How Much Does a Night Guard Cost at the Dentist vs. Online? (2026 Price Guide)
Night Guard Quick Summary — Key Takeaways
- Dentist: $400–$800+. Same lab-made guard as online, plus chairside exam, impression appointment, and office overhead.
- Online dental lab (Clear Comfort): $159–$189. Same FDA-approved materials, same fabrication process, no office markup.
- OTC boil-and-bite: $15–$30. Not custom-fitted, wears out in months, not a real substitute for consistent grinding.
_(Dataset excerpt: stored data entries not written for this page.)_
/-! ## storeGrid -/

@[simp] theorem State.storeGrid_ctrlIE (s : State) (v : Nat) (rows : List (List Module)) :
    (s.storeGrid v rows).ctrlIE = s.ctrlIE := rfl
@[simp] theorem State.storeGrid_done (s : State) (v : Nat) (rows : List (List Module)) :
    (s.storeGrid v rows).done = s.done := rfl
@[simp] theorem State.storeGrid_err (s : State) (v : Nat) (rows : List (List Module)) :
    (s.storeGrid v rows).err = s.err := rfl
@[simp] theorem State.storeGrid_ovr (s : State) (v : Nat) (rows : List (List Module)) :
    (s.storeGrid v rows).ovr = s.ovr := rfl
@[simp] theorem State.storeGrid_errCode (s : State) (v : Nat) (rows : List (List Module)) :
    (s.storeGrid v rows).errCode = s.errCode := rfl
@[simp] theorem State.storeGrid_lastCmd (s : State) (v : Nat) (rows : List (List Module)) :
    (s.storeGrid v rows).lastCmd = s.lastCmd := rfl
@[simp] theorem State.storeGrid_pending (s : State) (v : Nat) (rows : List (List Module)) :
    (s.storeGrid v rows).pending = s.pending := rfl
@[simp] theorem State.storeGrid_version (s : State) (v : Nat) (rows : List (List Module)) :
    (s.storeGrid v rows).version = s.version := rfl
@[simp] theorem State.storeGrid_ecl (s : State) (v : Nat) (rows : List (List Module)) :
    (s.storeGrid v rows).ecl = s.ecl := rfl
@[simp] theorem State.storeGrid_result (s : State) (v : Nat) (rows : List (List Module)) :
    (s.storeGrid v rows).result = s.result := rfl
@[simp] theorem State.storeGrid_mask (s : State) (v : Nat) (rows : List (List Module)) :
    (s.storeGrid v rows).mask = s.mask := rfl
@[simp] theorem State.storeGrid_mvalid (s : State) (v : Nat) (rows : List (List Module)) :
    (s.storeGrid v rows).mvalid = s.mvalid := rfl
@[simp] theorem State.storeGrid_score (s : State) (v : Nat) (rows : List (List Module)) :
    (s.storeGrid v rows).score = s.score := rfl
@[simp] theorem State.storeGrid_scoreR1 (s : State) (v : Nat) (rows : List (List Module)) :
    (s.storeGrid v rows).scoreR1 = s.scoreR1 := rfl
@[simp] theorem State.storeGrid_scoreR2 (s : State) (v : Nat) (rows : List (List Module)) :
    (s.storeGrid v rows).scoreR2 = s.scoreR2 := rfl
@[simp] theorem State.storeGrid_scoreR3 (s : State) (v : Nat) (rows : List (List Module)) :
    (s.storeGrid v rows).scoreR3 = s.scoreR3 := rfl
@[simp] theorem State.storeGrid_scoreR4 (s : State) (v : Nat) (rows : List (List Module)) :
    (s.storeGrid v rows).scoreR4 = s.scoreR4 := rfl
@[simp] theorem State.storeGrid_scoreDark (s : State) (v : Nat) (rows : List (List Module)) :
    (s.storeGrid v rows).scoreDark = s.scoreDark := rfl
@[simp] theorem State.storeGrid_scoreN (s : State) (v : Nat) (rows : List (List Module)) :
    (s.storeGrid v rows).scoreN = s.scoreN := rfl
@[simp] theorem State.storeGrid_scoreM (s : State) (v : Nat) (rows : List (List Module)) :
    (s.storeGrid v rows).scoreM = s.scoreM := rfl
@[simp] theorem State.storeGrid_rsSrc (s : State) (v : Nat) (rows : List (List Module)) :
    (s.storeGrid v rows).rsSrc = s.rsSrc := rfl
@[simp] theorem State.storeGrid_rsLen (s : State) (v : Nat) (rows : List (List Module)) :
    (s.storeGrid v rows).rsLen = s.rsLen := rfl
@[simp] theorem State.storeGrid_rsDst (s : State) (v : Nat) (rows : List (List Module)) :
    (s.storeGrid v rows).rsDst = s.rsDst := rfl
@[simp] theorem State.storeGrid_mem (s : State) (v : Nat) (rows : List (List Module)) :
    (s.storeGrid v rows).mem = s.mem.write Region.grid.base (frameBytes s.params (side v) rows) := rfl
@[simp] theorem State.storeGrid_faulted (s : State) (v : Nat) (rows : List (List Module)) :
    (s.storeGrid v rows).faulted = s.faulted := rfl
@[simp] theorem State.storeGrid_rst (s : State) (v : Nat) (rows : List (List Module)) :
    (s.storeGrid v rows).rst = s.rst := rfl
@[simp] theorem State.storeGrid_params (s : State) (v : Nat) (rows : List (List Module)) :
    (s.storeGrid v rows).params = s.params := rfl
@[simp] theorem State.storeGrid_events (s : State) (v : Nat) (rows : List (List Module)) :
    (s.storeGrid v rows).events = s.events := rfl
@[simp] theorem State.storeGrid_responses (s : State) (v : Nat) (rows : List (List Module)) :
    (s.storeGrid v rows).responses = s.responses := rfl
@[simp] theorem State.storeGrid_draws (s : State) (v : Nat) (rows : List (List Module)) :
    (s.storeGrid v rows).draws = s.draws := rfl

/-! ## setScore -/

@[simp] theorem State.setScore_ctrlIE (s : State) (p : Penalty) :
    (s.setScore p).ctrlIE = s.ctrlIE := rfl
@[simp] theorem State.setScore_done (s : State) (p : Penalty) :
    (s.setScore p).done = s.done := rfl
@[simp] theorem State.setScore_err (s : State) (p : Penalty) :
    (s.setScore p).err = s.err := rfl
@[simp] theorem State.setScore_ovr (s : State) (p : Penalty) :
    (s.setScore p).ovr = s.ovr := rfl
@[simp] theorem State.setScore_errCode (s : State) (p : Penalty) :
    (s.setScore p).errCode = s.errCode := rfl
@[simp] theorem State.setScore_lastCmd (s : State) (p : Penalty) :
    (s.setScore p).lastCmd = s.lastCmd := rfl
@[simp] theorem State.setScore_pending (s : State) (p : Penalty) :
    (s.setScore p).pending = s.pending := rfl
@[simp] theorem State.setScore_version (s : State) (p : Penalty) :
    (s.setScore p).version = s.version := rfl
@[simp] theorem State.setScore_ecl (s : State) (p : Penalty) :
    (s.setScore p).ecl = s.ecl := rfl
@[simp] theorem State.setScore_result (s : State) (p : Penalty) :
    (s.setScore p).result = s.result := rfl
@[simp] theorem State.setScore_mask (s : State) (p : Penalty) :
    (s.setScore p).mask = s.mask := rfl
@[simp] theorem State.setScore_mvalid (s : State) (p : Penalty) :
    (s.setScore p).mvalid = s.mvalid := rfl
@[simp] theorem State.setScore_score (s : State) (p : Penalty) :
    (s.setScore p).score = BitVec.ofInt 32 p.total := rfl
@[simp] theorem State.setScore_scoreR1 (s : State) (p : Penalty) :
    (s.setScore p).scoreR1 = BitVec.ofNat 32 p.p1 := rfl
@[simp] theorem State.setScore_scoreR2 (s : State) (p : Penalty) :
    (s.setScore p).scoreR2 = BitVec.ofNat 32 p.p2 := rfl
@[simp] theorem State.setScore_scoreR3 (s : State) (p : Penalty) :
    (s.setScore p).scoreR3 = BitVec.ofNat 32 p.p3 := rfl
@[simp] theorem State.setScore_scoreR4 (s : State) (p : Penalty) :
    (s.setScore p).scoreR4 = BitVec.ofInt 32 p.p4 := rfl
@[simp] theorem State.setScore_scoreDark (s : State) (p : Penalty) :
    (s.setScore p).scoreDark = BitVec.ofNat 16 p.dark := rfl
@[simp] theorem State.setScore_scoreN (s : State) (p : Penalty) :
    (s.setScore p).scoreN = BitVec.ofNat 16 p.size := rfl
@[simp] theorem State.setScore_scoreM (s : State) (p : Penalty) :
    (s.setScore p).scoreM = s.scoreM := rfl
@[simp] theorem State.setScore_rsSrc (s : State) (p : Penalty) :
    (s.setScore p).rsSrc = s.rsSrc := rfl
@[simp] theorem State.setScore_rsLen (s : State) (p : Penalty) :
    (s.setScore p).rsLen = s.rsLen := rfl
@[simp] theorem State.setScore_rsDst (s : State) (p : Penalty) :
    (s.setScore p).rsDst = s.rsDst := rfl
@[simp] theorem State.setScore_mem (s : State) (p : Penalty) :
    (s.setScore p).mem = s.mem := rfl
@[simp] theorem State.setScore_faulted (s : State) (p : Penalty) :
    (s.setScore p).faulted = s.faulted := rfl
@[simp] theorem State.setScore_rst (s : State) (p : Penalty) :
    (s.setScore p).rst = s.rst := rfl
@[simp] theorem State.setScore_params (s : State) (p : Penalty) :
    (s.setScore p).params = s.params := rfl
@[simp] theorem State.setScore_events (s : State) (p : Penalty) :
    (s.setScore p).events = s.events := rfl
@[simp] theorem State.setScore_responses (s : State) (p : Penalty) :
    (s.setScore p).responses = s.responses := rfl
@[simp] theorem State.setScore_draws (s : State) (p : Penalty) :
    (s.setScore p).draws = s.draws := rfl

/-! ## accept -/

@[simp] theorem State.accept_ctrlIE (s : State) (w : Word) :
    (s.accept w).ctrlIE = s.ctrlIE := rfl
@[simp] theorem State.accept_done (s : State) (w : Word) :
    (s.accept w).done = false := rfl
@[simp] theorem State.accept_err (s : State) (w : Word) :
    (s.accept w).err = false := rfl
@[simp] theorem State.accept_ovr (s : State) (w : Word) :
    (s.accept w).ovr = s.ovr := rfl
@[simp] theorem State.accept_errCode (s : State) (w : Word) :
    (s.accept w).errCode = 0 := rfl
@[simp] theorem State.accept_lastCmd (s : State) (w : Word) :
    (s.accept w).lastCmd = w := rfl
@[simp] theorem State.accept_pending (s : State) (w : Word) :
    (s.accept w).pending = some w := rfl
@[simp] theorem State.accept_version (s : State) (w : Word) :
    (s.accept w).version = s.version := rfl
@[simp] theorem State.accept_ecl (s : State) (w : Word) :
    (s.accept w).ecl = s.ecl := rfl
@[simp] theorem State.accept_result (s : State) (w : Word) :
    (s.accept w).result = s.result := rfl
@[simp] theorem State.accept_mask (s : State) (w : Word) :
    (s.accept w).mask = s.mask := rfl
@[simp] theorem State.accept_mvalid (s : State) (w : Word) :
    (s.accept w).mvalid = s.mvalid := rfl
@[simp] theorem State.accept_score (s : State) (w : Word) :
    (s.accept w).score = s.score := rfl
@[simp] theorem State.accept_scoreR1 (s : State) (w : Word) :
    (s.accept w).scoreR1 = s.scoreR1 := rfl
@[simp] theorem State.accept_scoreR2 (s : State) (w : Word) :
    (s.accept w).scoreR2 = s.scoreR2 := rfl
@[simp] theorem State.accept_scoreR3 (s : State) (w : Word) :
    (s.accept w).scoreR3 = s.scoreR3 := rfl
@[simp] theorem State.accept_scoreR4 (s : State) (w : Word) :
    (s.accept w).scoreR4 = s.scoreR4 := rfl
@[simp] theorem State.accept_scoreDark (s : State) (w : Word) :
    (s.accept w).scoreDark = s.scoreDark := rfl
@[simp] theorem State.accept_scoreN (s : State) (w : Word) :
    (s.accept w).scoreN = s.scoreN := rfl
@[simp] theorem State.accept_scoreM (s : State) (w : Word) :
    (s.accept w).scoreM = s.scoreM := rfl
@[simp] theorem State.accept_rsSrc (s : State) (w : Word) :
    (s.accept w).rsSrc = s.rsSrc := rfl
@[simp] theorem State.accept_rsLen (s : State) (w : Word) :
    (s.accept w).rsLen = s.rsLen := rfl
@[simp] theorem State.accept_rsDst (s : State) (w : Word) :
    (s.accept w).rsDst = s.rsDst := rfl
@[simp] theorem State.accept_mem (s : State) (w : Word) :
    (s.accept w).mem = s.mem := rfl
@[simp] theorem State.accept_faulted (s : State) (w : Word) :
    (s.accept w).faulted = s.faulted := rfl
@[simp] theorem State.accept_rst (s : State) (w : Word) :
    (s.accept w).rst = s.rst := rfl
@[simp] theorem State.accept_params (s : State) (w : Word) :
    (s.accept w).params = s.params := rfl
@[simp] theorem State.accept_events (s : State) (w : Word) :
    (s.accept w).events = s.events := rfl
@[simp] theorem State.accept_responses (s : State) (w : Word) :
    (s.accept w).responses = s.responses := rfl
@[simp] theorem State.accept_draws (s : State) (w : Word) :
    (s.accept w).draws = s.draws := rfl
- Insurance: Coverage is inconsistent and often capped or excluded — don't assume it will offset the dentist premium.
- HSA/FSA: A custom night guard used to treat bruxism or TMJ is an IRS-qualified medical expense regardless of where you buy it, so you can use pre-tax dollars either way (GoodRx; Lively HSA/FSA eligibility list).
- Bottom line: You're not choosing between "good" and "cheap." You're choosing between paying for a delivery model or paying for the appliance itself.
The Short Answer
A night guard can cost $159 from a direct-to-consumer dental lab, or $400–$800+ from your dentist's office. Both options can produce a professional-grade, custom-fitted guard made from the same dental-lab materials. What you're actually paying for and what explains the price gap is the delivery model, not the product. Here's what that actually means in practice.
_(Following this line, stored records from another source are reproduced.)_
-- ==== Sys2Proof/Laws/PerInstr.lean ====
section
/-! SUPPORT. The per-instruction family OpcodeField: the word of every command carries its opcode in bits [7:0] (R90, R98). -/

namespace Sys2Proof.Laws.OpcodeField

/-- The opcode of a command in the opcode map (R98). -/
def opcodeOf : Instr → Nat
  | .nop => 0x00
  | .sreset => 0x01
  | .gfAdd _ _ => 0x10
  | .gfMul _ _ => 0x11
  | .gfInv _ => 0x12
  | .gfExp _ => 0x13
  | .gfLog _ => 0x14
  | .genPoly _ => 0x20
  | .rsEnc _ => 0x21
  | .eccBlocks => 0x30
  | .interleave => 0x31
  | .buildFunc _ => 0x40
  | .build _ => 0x41
  | .maskEval _ _ _ _ => 0x50
  | .score => 0x51
  | .autoMask => 0x52
  | .generate _ => 0x60
  | .generateAuto => 0x60

/-- The word of a command has the command's opcode in its opcode field. -/
def Statement (i : Instr) : Prop := opcode (encode i) = opcodeOf i

theorem opcode_assembleWord (opc rest : Nat) (h : opc < 256) : opcode (assembleWord opc rest) = opc := by
  unfold opcode slice assembleWord
  rw [BitVec.toNat_ofNat]
  omega

theorem nop : Statement (.nop) := opcode_assembleWord _ _ (by decide)

theorem sreset : Statement (.sreset) := opcode_assembleWord _ _ (by decide)

theorem gfAdd (a b : Byte) : Statement (.gfAdd a b) := opcode_assembleWord _ _ (by decide)

theorem gfMul (a b : Byte) : Statement (.gfMul a b) := opcode_assembleWord _ _ (by decide)

theorem gfInv (a : Byte) : Statement (.gfInv a) := opcode_assembleWord _ _ (by decide)

theorem gfExp (n : Nat) : Statement (.gfExp n) := opcode_assembleWord _ _ (by decide)

theorem gfLog (a : Byte) : Statement (.gfLog a) := opcode_assembleWord _ _ (by decide)

theorem genPoly (c : Nat) : Statement (.genPoly c) := opcode_assembleWord _ _ (by decide)

theorem rsEnc (c : Nat) : Statement (.rsEnc c) := opcode_assembleWord _ _ (by decide)

theorem eccBlocks : Statement (.eccBlocks) := opcode_assembleWord _ _ (by decide)

theorem interleave : Statement (.interleave) := opcode_assembleWord _ _ (by decide)

theorem buildFunc (m : MaskId) : Statement (.buildFunc m) := opcode_assembleWord _ _ (by decide)

theorem build (m : MaskId) : Statement (.build m) := opcode_assembleWord _ _ (by decide)

theorem maskEval (x y : Nat) (m : MaskId) (bit : Bool) : Statement (.maskEval x y m bit) := opcode_assembleWord _ _ (by decide)

theorem score : Statement (.score) := opcode_assembleWord _ _ (by decide)

theorem autoMask : Statement (.autoMask) := opcode_assembleWord _ _ (by decide)

theorem generate (m : MaskId) : Statement (.generate m) := opcode_assembleWord _ _ (by decide)

theorem generateAuto : Statement (.generateAuto) := opcode_assembleWord _ _ (by decide)

end Sys2Proof.Laws.OpcodeField
end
Reviewed by Dental Appliance Professionals
This article was reviewed by dental appliance professionals and oral health specialists experienced in custom night guard fabrication and long-term bruxism protection. Clear Comfort Night Guards uses FDA-approved materials commonly used in professional dental labs to create custom-fit appliances designed for durability, comfort, and balanced nighttime protection.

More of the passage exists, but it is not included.